- _WORK INSTRUCTION_:
Copy out each line of the data that holds the word "hbCount".

---- DATA FOR REVIEW

/-- Settles O26: both orders compose the effects of the two commands, and these commute. -/
theorem disjointCommandsCommute : Obligations.DisjointCommandsCommute := by
  intro s t1 t12 t2 t21 q1 q2 c1 c2 hlegal _ hne hc1 hc2 hrec1 hrec2 hdisjoint h1 h12 h2 h21 hfault12 hfault21
  rw [hrec1, hrec2] at hdisjoint
  obtain ⟨i1, hdecode1, heff1⟩ := completeStep_running h1 ((UnitFrame.completeStep h12).running hfault12) hc1
  obtain ⟨i2, hdecode2, heff2⟩ := completeStep_running h2 ((UnitFrame.completeStep h21).running hfault21) hc2
  obtain ⟨i2', hdecode2', heff12⟩ := completeStep_running h12 hfault12 ((inFlight_of_completeStep h1 hne).trans hc2)
  obtain ⟨i1', hdecode1', heff21⟩ := completeStep_running h21 hfault21 ((inFlight_of_completeStep h2 hne.symm).trans hc1)
  rw [(UnitFrame.completeStep h1).cfg] at hdecode2' heff12
  rw [(UnitFrame.completeStep h2).cfg] at hdecode1' heff21
  obtain rfl : i2 = i2' := Except.ok.inj (hdecode2.symm.trans hdecode2')
  obtain rfl : i1 = i1' := Except.ok.inj (hdecode1.symm.trans hdecode1')
  have hstore : t12.store = t21.store := by
    rw [heff12, heff21, heff1, heff2]
    exact effectOf_comm hlegal hdecode1 hdecode2 hdisjoint s.store
  exact Prod.mk.inj hstore
end

section
/-! PROOFS. The decoder and the encoder are each other's inverse, and the checks of the decoder come in the order of
spec/30_encoding.md R81. -/

namespace Sys2Proof

/-! ### The decoder by its checks (R81) -/

/-- The message passes items 2 and 3 of R81: its length, RSV, and SUB and SLOT where they are fixed. -/
structure FieldsOk (c : Config) (op : Opcode) (cw : Word) (ops : List Word) : Prop where
  length : ops.length = operandCount c op (subOf cw)
  rsv    : rsvOf cw = 0
  sub    : subFixed op = true → subOf cw = 0
  slot   : slotFixed op (subOf cw) = true → slotFieldOf cw = 0

section
variable {c : Config} {op : Opcode} {cw : Word} {ops : List Word}

theorem decode_of_illegal (hop : Opcode.ofCode (opcOf cw) = none) :
    decode c (cw :: ops) = .error ⟨.illegalOpcode, cw⟩ := by
  simp [decode, hop]

theorem decode_of_length_ne (hop : Opcode.ofCode (opcOf cw) = some op) (hlen : ops.length ≠ operandCount c op (subOf cw)) :
    decode c (cw :: ops) = .error ⟨.badLength, BitVec.ofNat 64 (1 + ops.length)⟩ := by
  simp [decode, hop, hlen, Nat.add_comm]

theorem decode_of_reserved (hop : Opcode.ofCode (opcOf cw) = some op) (hlen : ops.length = operandCount c op (subOf cw))
    (hfixed : rsvOf cw ≠ 0 ∨ (subFixed op = true ∧ subOf cw ≠ 0) ∨
      (slotFixed op (subOf cw) = true ∧ slotFieldOf cw ≠ 0)) :
    decode c (cw :: ops) = .error ⟨.reservedField, cw⟩ := by
  simp only [decode, hop]
  rw [if_neg (not_not.2 hlen), if_pos hfixed]

theorem FieldsOk.not_reserved (hok : FieldsOk c op cw ops) :
    ¬ (rsvOf cw ≠ 0 ∨ (subFixed op = true ∧ subOf cw ≠ 0) ∨
      (slotFixed op (subOf cw) = true ∧ slotFieldOf cw ≠ 0)) := by
  rintro (hrsv | ⟨hfixed, hsub⟩ | ⟨hfixed, hslot⟩)
  · exact hrsv hok.rsv
  · exact hsub (hok.sub hfixed)
  · exact hslot (hok.slot hfixed)

theorem FieldsOk.decode_of_wide (hok : FieldsOk c op cw ops) (hop : Opcode.ofCode (opcOf cw) = some op) {i : Nat}
    (hnative : nativeOperands op = true) (hwide : firstWide c 0 ops = some i) :
    decode c (cw :: ops) = .error ⟨.reservedField, BitVec.ofNat 64 i⟩ := by
  simp only [decode, hop]
  rw [if_neg (not_not.2 hok.length), if_neg hok.not_reserved]
  simp [hnative, hwide]
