-- ==== Sys2Proof/Operand.lean ====
section
/-!
DEFINITION. The operands of the commands: what the outside world tells the block with a command (a host's value, a
frame's fields on the bus, how an attempt ended, what a DMA read brought, which stored word a particle has changed).
-/
namespace Sys2Proof

/-- The two host interfaces (R494). -/
inductive Iface where
  | pcie | serial
deriving DecidableEq, Repr

/-- The kinds of host-link fault (R514), in the order of their values 0 to 6. -/
inductive HlKind where
  | linkDown | ecrc | poisoned | cplTimeout | cplAbort | serialCrc | serialFrame
deriving DecidableEq, Repr

/-- What a DMA read brings (R496): the words read, or the words that came before a failing read, and the host-link kind it
failed with. -/
inductive Dma where
  | good (words : List Word)
  | bad (kind : HlKind) (before : List Word)
deriving DecidableEq, Repr

/-- The straps sampled at reset (R347, R407, R442, R443): BOOT_SEL, UNIT_ID, GPIO1:GPIO0 and TESTMODE. -/
structure Straps where
  bootSel  : Fin 4
  unitId   : Fin 2
  b1Rate   : Fin 4
  testMode : Bool
deriving DecidableEq, Repr

/-- What the host writes into the configuration space of the PCI Express function (R486, R487): its base addresses, D3hot,
the function mask of MSI-X, the maximum payload size (256 bytes, or 128), the maximum read request (128 bytes times a power of
two), and the ECRC enables of advanced error reporting. -/
structure Endpoint where
  bar0       : Word
  bar2       : DWord
  d3hot      : Bool
  msixMask   : Bool
  payload256 : Bool
  maxRead    : Fin 3
  ecrcGen    : Bool
  ecrcChk    : Bool
deriving DecidableEq, Repr

/-- A frame's format on the bus (R39). -/
inductive BusFmt where
  | cc | fd | xl | trunk
deriving DecidableEq, Repr

/-- One frame as its bits show it on the bus: for a trunk frame, the fields of the inner frame (R65). `rtr` is RTR
of Classical CAN and RRS of the other formats; `res` is a recessive reserved bit after FDF; `dlc` is the received
data length code, or TLEN; `data` is the payload in bus order (R4). -/
structure Frame where
  fmt   : BusFmt
  tfmt  : Fin 4
  ide   : Bool
  ident : BitVec 29
  rtr   : Bool
  res   : Bool
  brs   : Bool
  esi   : Bool
  sec   : Bool
  sdt   : Byte
  vcid  : Byte
  af    : Word
  dlc   : Nat
  data  : List Byte
deriving DecidableEq, Repr

/-- What ISO 11898-1's counting rules need to know of an error (R80): whether the first bit after this node's error
flag was dominant, how many bit errors it met while sending the flag, and how many further runs of 8 dominant bits
followed. -/
structure ErrInfo where
  dominantAfterFlag : Bool
  flagBitErrors     : Nat
  dominantRuns      : Nat
deriving DecidableEq, Repr

/-- A change of a stored word by a fault in the storage: a single-bit or (`double`) a double-bit error of a word with
SECDED (`flip`: the data bits a double-bit error changes), a parity error of a word with parity
(of a context's records and of the buffers for snapshots among them), a parity mismatch of the next transfer that a slot
of the wheel carries (R35; `commit`: on the commit lane), a changed byte of the
unprotected cell pool, a disagreement of a channel engine's lock-step copies (R384) (R151, R152, R167, R196, R245, R317, R356,
R377). And what befalls a port for which the table has no row: the levels at the GPIO pins (R534) and at the strap pins (R442), TRST_N
and a cycle of TCK (R546), a write of the host to the function's configuration space (R486). -/
inductive Upset where
  | element (index : Fin 16384) (double : Bool) (flip : DWord)
  | gate (g : Fin 256) (double : Bool)
  | context (c : Fin 512) (word : Fin 32) (double : Bool) (flip : Word)
  | link (cell : Fin 65536)
  | route (r : Fin 1024)
  | hold (ch : Fin 16)
  | record (c : Fin 512) (k : Fin 8)
  | snapshot (buffer : Fin 3)
  | transfer (slot : Fin 48) (commit : Bool)
  | poolByte (addr : Fin 4194304) (value : Byte)
  | lockstep (ch : Fin 16)
  | gpio (levels : BitVec 16)
  | strap (levels : Straps)
  | trst (high : Bool)
  | tck (tms tdi : Bool)
  | config (e : Endpoint)
deriving DecidableEq, Repr

/-- What frames the payload of a received packet of the Waltis Link (R349): its header word, its CRC-32C word, and whether a
coding error falls inside it. -/
structure LinkFrame where
  header : Word
  crc    : Word
  coding : Bool
deriving DecidableEq, Repr

/-- How a received frame ends for this channel: valid at its sixth end-of-frame bit; in an error the channel detects
and, where its mode lets it, signals; in a data-phase error of a trunk frame, answered with NACK (R66); by the trunk
abort pattern (R67); or with a parity mismatch in the receive path (R101). -/
inductive RxEnd where
  | valid
  | error (e : ErrInfo)
  | nack (e : ErrInfo)
  | trunkAbort
  | parity
deriving DecidableEq, Repr

/-- A timing edge the margin planner measures in a received frame (R460): the phase (false nominal, true data) and the
phase error in protocol clock periods. -/
structure Edge where
  dataPhase : Bool
  err       : Int
deriving DecidableEq, Repr

/-- A transfer of a channel's slot: undisturbed; with a parity mismatch of the transfer (R35) in the channel's first or
second slot of the round; with a parity mismatch of the staging slot it reads (R101). -/
inductive SlotFault where
  | none
  | transfer (second : Bool)
  | staging
deriving DecidableEq, Repr

/-- What the margin planner reads at the end of a cycle (R464): the eight oscillators' raw counts with their slowdowns in
0.01 %, Tj in degrees and the lowest VDD_CORE in mV. -/
structure MpSample where
  ros  : List (Nat × Int)
  tj   : Int
  vmin : Nat
deriving DecidableEq, Repr

/-- A received frame comes in parts, between which other commands may act: its SOF; its header up to the last bit
that settles the verdict, with the storage errors met; the point after its CRC field, with whether the bound check
unit's engines disagree and how long the frame has lasted; its end. `whole` is all four at once. `overload` is an overload flag that the channel sends after a frame as a receiver. -/
inductive RxPart where
  | sof
  | header (f : Frame) (ups : List Upset)
  | crc (engineFault : Bool)
  | finish (e : RxEnd) (edges : List Edge)
  | overload (e : ErrInfo)
  | whole (f : Frame) (ups : List Upset) (engineFault : Bool) (e : RxEnd) (edges : List Edge)
deriving DecidableEq, Repr

/-- How a transmission attempt ends: sent; arbitration lost; a bit error after the arbitration field and before the
ACK slot (R95); a stuff error in the arbitration field, which ISO 11898-1 does not count; no acknowledgement (with a
dominant bit seen during the passive flag or not), or a NACK; any other error; the end of the abort flag of R218; the
abort pattern of a cut-through frame (R67, R241), sent for the receiving channel's failure or for an underrun. -/
inductive AttemptEnd where
  | sent
  | lost
  | bitError (e : ErrInfo)
  | arbStuff (e : ErrInfo)
  | ackError (dominantSeen : Bool) (e : ErrInfo)
  | nack (e : ErrInfo)
  | otherError (e : ErrInfo)
  | flagEnd
  | ctAbort
deriving DecidableEq, Repr

/-- A transmission attempt comes in parts: the latch (own SOF, or `joined` at another node's SOF), the cancel
deadline of R216, the header with the measured loop delay in protocol clock periods (`none`: no edge found), the end of
the data phase, and the end with the edges returned on RXD in the data phase, in protocol clock periods relative to the bit on TXD plus tdc_meas
(R463). `engineFault`: the engines of the unit that builds the check field disagree (R335). `overload` is an overload flag
that the channel sends after a frame as its transmitter. -/
inductive AttemptPart where
  | latch (joined : Bool)
  | deadline
  | header (delay : Option Nat) (engineFault : Bool)
  | dataEnd
  | ended (e : AttemptEnd) (edges : List Int)
  | overload (e : ErrInfo)
  | whole (joined : Bool) (delay : Option Nat) (engineFault : Bool) (e : AttemptEnd) (edges : List Int)
deriving DecidableEq, Repr

end Sys2Proof
end

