-- ==== Sys2Proof/Config.lean ====
section
/-!
DEFINITION. What one implementation of the KF1664 fixes, and the values that the manual leaves open. A value left open
is an opaque constant without a body: nothing can be proved about it that is not true of every value.
-/
namespace Sys2Proof.Config

/-- The slot in progress when GL_WHEEL_STAT is read (R38): diagnostic, with no fixed relation to host timing. Free
value (log entry 8), applied to the count of free values used. -/
opaque slotNow : Nat → BitVec 6

/-- What ISO 11898-1 leaves open when a receive error counter above 127 falls after a good frame: it takes a value from
119 to 127. Free value (log entry 9). -/
opaque recAfter : Nat → BitVec 4

/-- Which way R251's round goes for a rate adjustment whose product with 8.947 8 lies halfway between two steps of the
fraction (log entry 14). -/
opaque rateTieUp : Int → Bool

/-- The number by which 0x7B PW_MODE_CHANGE carries a power mode (0 RUN, 1 DOZE, 2 SLEEP, 3 HIBERNATE here): the manual
numbers no modes (R439, R509). Free value (log entry 17). -/
opaque modeCode : Fin 4 → BitVec 8

/-- The values that a check unit records or returns where R330 and R335 leave them unknown: a frame too short for its
check field, engines that disagree (log entry 20). -/
opaque ckUnknown : Nat → BitVec 32

/-- The cause that 0x69 DX_DEMOTED carries: the manual numbers no causes of a demotion (R380). 0 a higher claim observed,
1 a verdict, 2 a swap. Free value (log entry 22). -/
opaque demoteCause : Fin 3 → BitVec 8

/-- Which way R460's and R465's rounding to the nearest milli-bit-time goes for a phase of `err` periods that lies halfway,
with `n` periods in a bit (log entry 24). -/
opaque edgeTieUp : Int → Nat → Bool

/-- What the host reads where the slot transfer of its read has been discarded for a parity mismatch: R35 gives no value.
Free value (log entry 127). -/
opaque discardedRead : Nat → BitVec 32

/-- The patch level of a PATCH section (its bytes): R529 gives GL_REV that level and no rule says where the section holds
it. Free value (log entry 123). -/
opaque patchLevel : List Byte → BitVec 8

/-- The first of the pool's cells in which an image read from the flash is staged: R446 names none. Free value (log entry 46). -/
opaque flashCell : Nat → BitVec 16

/-- The instruction that a code in the TAP's instruction register stands for (0 BYPASS, 1 IDCODE, 2 SAMPLE/PRELOAD, 3 EXTEST), what
its register captures above the two bits that IEEE 1149.1 fixes, and what the boundary register's cells capture: R546 gives
no codes, lengths or cells. Free values (log entry 121). -/
opaque tapCode : List Bool → BitVec 2
/-- See `tapCode`. -/
opaque irCapture : List Bool
/-- See `tapCode`. -/
opaque boundaryCells : Nat → List Bool

/-- Whether an output pin (by its number in Machine/Pins.lean) is driven under EXTEST, and its level, from the boundary register's
outputs. Free values (log entry 121). -/
opaque extestDrives : List Bool → Nat → Bool
/-- See `extestDrives`. -/
opaque extestLevel : List Bool → Nat → Bool

end Sys2Proof.Config
end

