/-- The duplex controller (R378): configuration, claim in force and highest known, state (R344), the unit strap, link
and lanes, the transmitter's packet in progress, waiting packets, sequence and counts, silence after NOTICE (R372),
the partner, whether it has been heard since the start timer ran, the timers that run (start timer, R345; bus timer
lost, R352), changes held for their instants, the CTL
counts, the record store, pending frames, divergent contexts and those awaiting their REC after a commit (R363), the
referee exchange (as the standby; `refFor`: the context of one that this unit answers as the active), the parity of the
three snapshot buffers (R377), epochs (last sent, the COMMITs that wait for their last chunk, R364, the receive buffer, the committed buffer, consecutive discards), whether the next
snapshot is full (R367), a swap, the rings whose DX_RESYNC waits, and the replays asked of Tangent. -/
structure Dx where
  pairEn     : Bool
  noteCls    : Nat
  hbMiss     : Nat
  lkMiss     : Nat
  supMask    : Nat
  epoch10us  : Nat
  appLen     : Nat
  cmpUs      : Nat
  refTmo     : Nat
  appLo      : Word
  appHi      : Word
  appSerial  : Bool
  sendBad    : Bool
  bufBad     : Bool
  commitBad  : Bool
  claim      : Nat
  highest    : Nat
  state      : Nat
  unit       : Nat
  linkUp     : Bool
  lane0      : Bool
  lane1      : Bool
  txNow      : Option Packet
  txWait     : List Packet
  txSeq      : Nat
  hbCount    : Nat
  silent     : Bool
  partner    : Option Partner
  startRun   : Bool
  heard      : Bool
  busLost    : Bool
  lastCause  : Nat
  takeovers  : Nat
  crcErr     : Nat
  downs      : Nat
  held       : List CtlChange
  ctlSent    : Nat
  ctlMissed  : Bool
  recs       : List (Nat × List Rec)
  pend       : List (Nat × List PendFrame)
  divergent  : List Nat
  awaitRec   : List Nat
  mismatches : Nat
  lastCtx    : Nat
  lastKind   : Nat
  ref        : Option RefEx
  refFor     : Option Nat
  epochNo    : Nat
  commits    : List Packet
  rxEpoch    : Option RxEpoch
  committed  : Nat
  commitBuf  : List Byte
  discards   : Nat
  discRun    : Nat
  fullReq    : Bool
  swap       : Option Swap
  resync     : List Nat
  replays    : List Replay
deriving DecidableEq, Repr

/-- Chapter 13's state at reset (R378), with an empty retention. -/
def Dx.reset : Dx :=
  { pairEn := false, noteCls := 3, hbMiss := 3, lkMiss := 4, supMask := 0, epoch10us := 0x64, appLen := 0,
    cmpUs := 0x3E8, refTmo := 0x28, appLo := 0, appHi := 0, appSerial := false, sendBad := false, bufBad := false,
    commitBad := false, claim := 0, highest := 0, state := 0, unit := 0,
    linkUp := false, lane0 := false, lane1 := false, txNow := none, txWait := [], txSeq := 0, hbCount := 0,
    silent := false, partner := none, startRun := false, heard := false, busLost := false, lastCause := 0, takeovers := 0,
    crcErr := 0, downs := 0, held := [], ctlSent := 0, ctlMissed := false, recs := [], pend := [],
    divergent := [], awaitRec := [], mismatches := 0, lastCtx := 0, lastKind := 0, ref := none, refFor := none, epochNo := 0,
    commits := [], rxEpoch := none, committed := 0, commitBuf := [], discards := 0, discRun := 0,
    fullReq := false, swap := none, resync := [], replays := [] }

/-! ## Check units (chapter 12) -/

/-- A FEED_QUEUE job (R333): its ring, its queues and options, the items still to be taken, the results so far, a
popped item held under back-pressure with its cells and class, and whether the engines disagreed over it. -/
structure CkJob where
  ring     : Nat
  inQ      : Nat
  outQ     : Nat
  dropFail : Bool
  noSeq    : Bool
  left     : Nat
  passed   : Nat
  failed   : Nat
  hand     : Option (List Nat × Nat)
  eng      : Bool
deriving DecidableEq, Repr

/-- A check unit (R339): CK_CFG, CK_CFG2, CK_RUN, CK_CNT, the last result with its reason, the first recorded mismatch,
an engine fault, the mismatch count, the last sequence of each stream with its valid bits, the PASS count and a job in progress. -/
structure Unit' where
  cfg      : Word
  cfg2     : Word
  run      : Word
  cnt      : Nat
  last     : Nat
  reason   : Nat
  channel  : Nat
  misSeen  : Bool
  engSeen  : Bool
  mism     : Nat
  calcd    : Word
  carried  : Word
  lastId   : Word
  seqs     : List (Nat × Nat)
  seqV     : Nat
  passes   : Nat
  job      : Option CkJob
deriving DecidableEq, Repr

/-- A check unit at reset (R339: CK_CFG 0x0000_0080). -/
def Unit'.reset : Unit' :=
  { cfg := 0x80#32, cfg2 := 0, run := 0, cnt := 0, last := 0, reason := 0, channel := 0, misSeen := false,
    engSeen := false, mism := 0, calcd := 0, carried := 0, lastId := 0, seqs := [], seqV := 0, passes := 0,
    job := none }

/-! ## Power (chapter 15) -/

/-- The power modes between which R415 moves; DOZE is RUN with doze_en = 1. `true`: HIBERNATE is the target. -/
inductive PwMode where
  | run
  | entering (hib : Bool)
  | sleep
  | waking
  | hibernate
deriving DecidableEq, Repr

/-- A ballot of this device (R429): its channels, the channels that only follow at the commit (R434), window and delay,
cause (0 HOST, 1 AWAKE_TIME), auto, the channels whose frame of the present phase has ended SENT, and the rings of
PW_SLEEP_PREPARE and PW_SLEEP_COMMIT. -/
structure Ballot where
  chans  : List Nat
  extra  : List Nat
  window : Nat
  delay  : Nat
  cause  : Nat
  auto   : Bool
  sent   : List Nat
  ring   : Option Nat
  ring2  : Option Nat
deriving DecidableEq, Repr

/-- A local wake asked for while a group is committed (R422, R431): the channel, its target state, the source, and the ring of a
CH_SET_STATE that waits. -/
structure LocalReq where
  ch     : Nat
  trx    : Nat
  source : Nat
  ring   : Option Nat
deriving DecidableEq, Repr

/-- The wake controller (R437): power mode, doze_en, the initiator's ballot (state 0 to 3, number), participant
commitment, configuration words (app_codes apart), PW_WAKE, the awake timer, per channel PW_CH_WAKE, PW_CH_CONF, the
count of the false-wake window, whether that window is open and the long filter in force (R426), a wake awaiting
confirmation and the channels woken with it (R425), the wake latch (bits 0 to 15 channels, 16 HOST_PIN, 17 TIMER, 18
LOCAL; R422), the channels whose latch bit came from a frame, reasons held (HOST and application codes by command,
HOST and TRAFFIC by channel under R424, WAKE_INPUT with its origin and the channels it has been sent on; R427),
local wake requests, the channel whose false wake would return the device to SLEEP (R425), the number of the last
ballot if it lapsed (0: it did not), and the pins PWR_HOLD and VAO. -/
structure Pw where
  mode      : PwMode
  doze      : Bool
  ballot    : Nat
  ballotNo  : Nat
  bal       : Option Ballot
  committed : Bool
  cfg       : Word
  ballotReg : Word
  ballot2   : Word
  timer     : Word
  wake      : Word
  remaining : Nat
  awakeCyc  : Nat
  chWake    : List (Nat × Word)
  chConf    : List (Nat × Word)
  winCount  : List (Nat × Nat)
  winOpen   : List Nat
  filtLong  : List Nat
  confirm   : List (Nat × List Nat)
  latch     : Nat
  byFrame   : List Nat
  hostHeld  : Bool
  appCodes  : List Nat
  hostWake  : List Nat
  traffic   : List Nat
  wakeInput : List (Nat × List Nat)
  locals    : List LocalReq
  reenter   : Option Nat
  lapsed    : Nat
  pwrHold   : Bool
  vao       : Bool
deriving DecidableEq, Repr

/-- Chapter 15's state after VAO power-up (R413, R437). -/
def Pw.reset : Pw :=
  { mode := .run, doze := false, ballot := 0, ballotNo := 0, bal := none, committed := false, cfg := 0x02580000#32,
    ballotReg := 0x00140000#32, ballot2 := 0x01F4000A#32, timer := 0, wake := 0, remaining := 0x258, awakeCyc := 0, chWake := [],
    chConf := [], winCount := [], winOpen := [], filtLong := [], confirm := [], latch := 0, byFrame := [],
    hostHeld := false, appCodes := [], hostWake := [], traffic := [], wakeInput := [], locals := [],
    reenter := none, lapsed := 0, pwrHold := true, vao := true }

--------

- _EXERCISE SOLUTION_:
  hbCount    : Nat
    linkUp := false, lane0 := false, lane1 := false, txNow := none, txWait := [], txSeq := 0, hbCount := 0,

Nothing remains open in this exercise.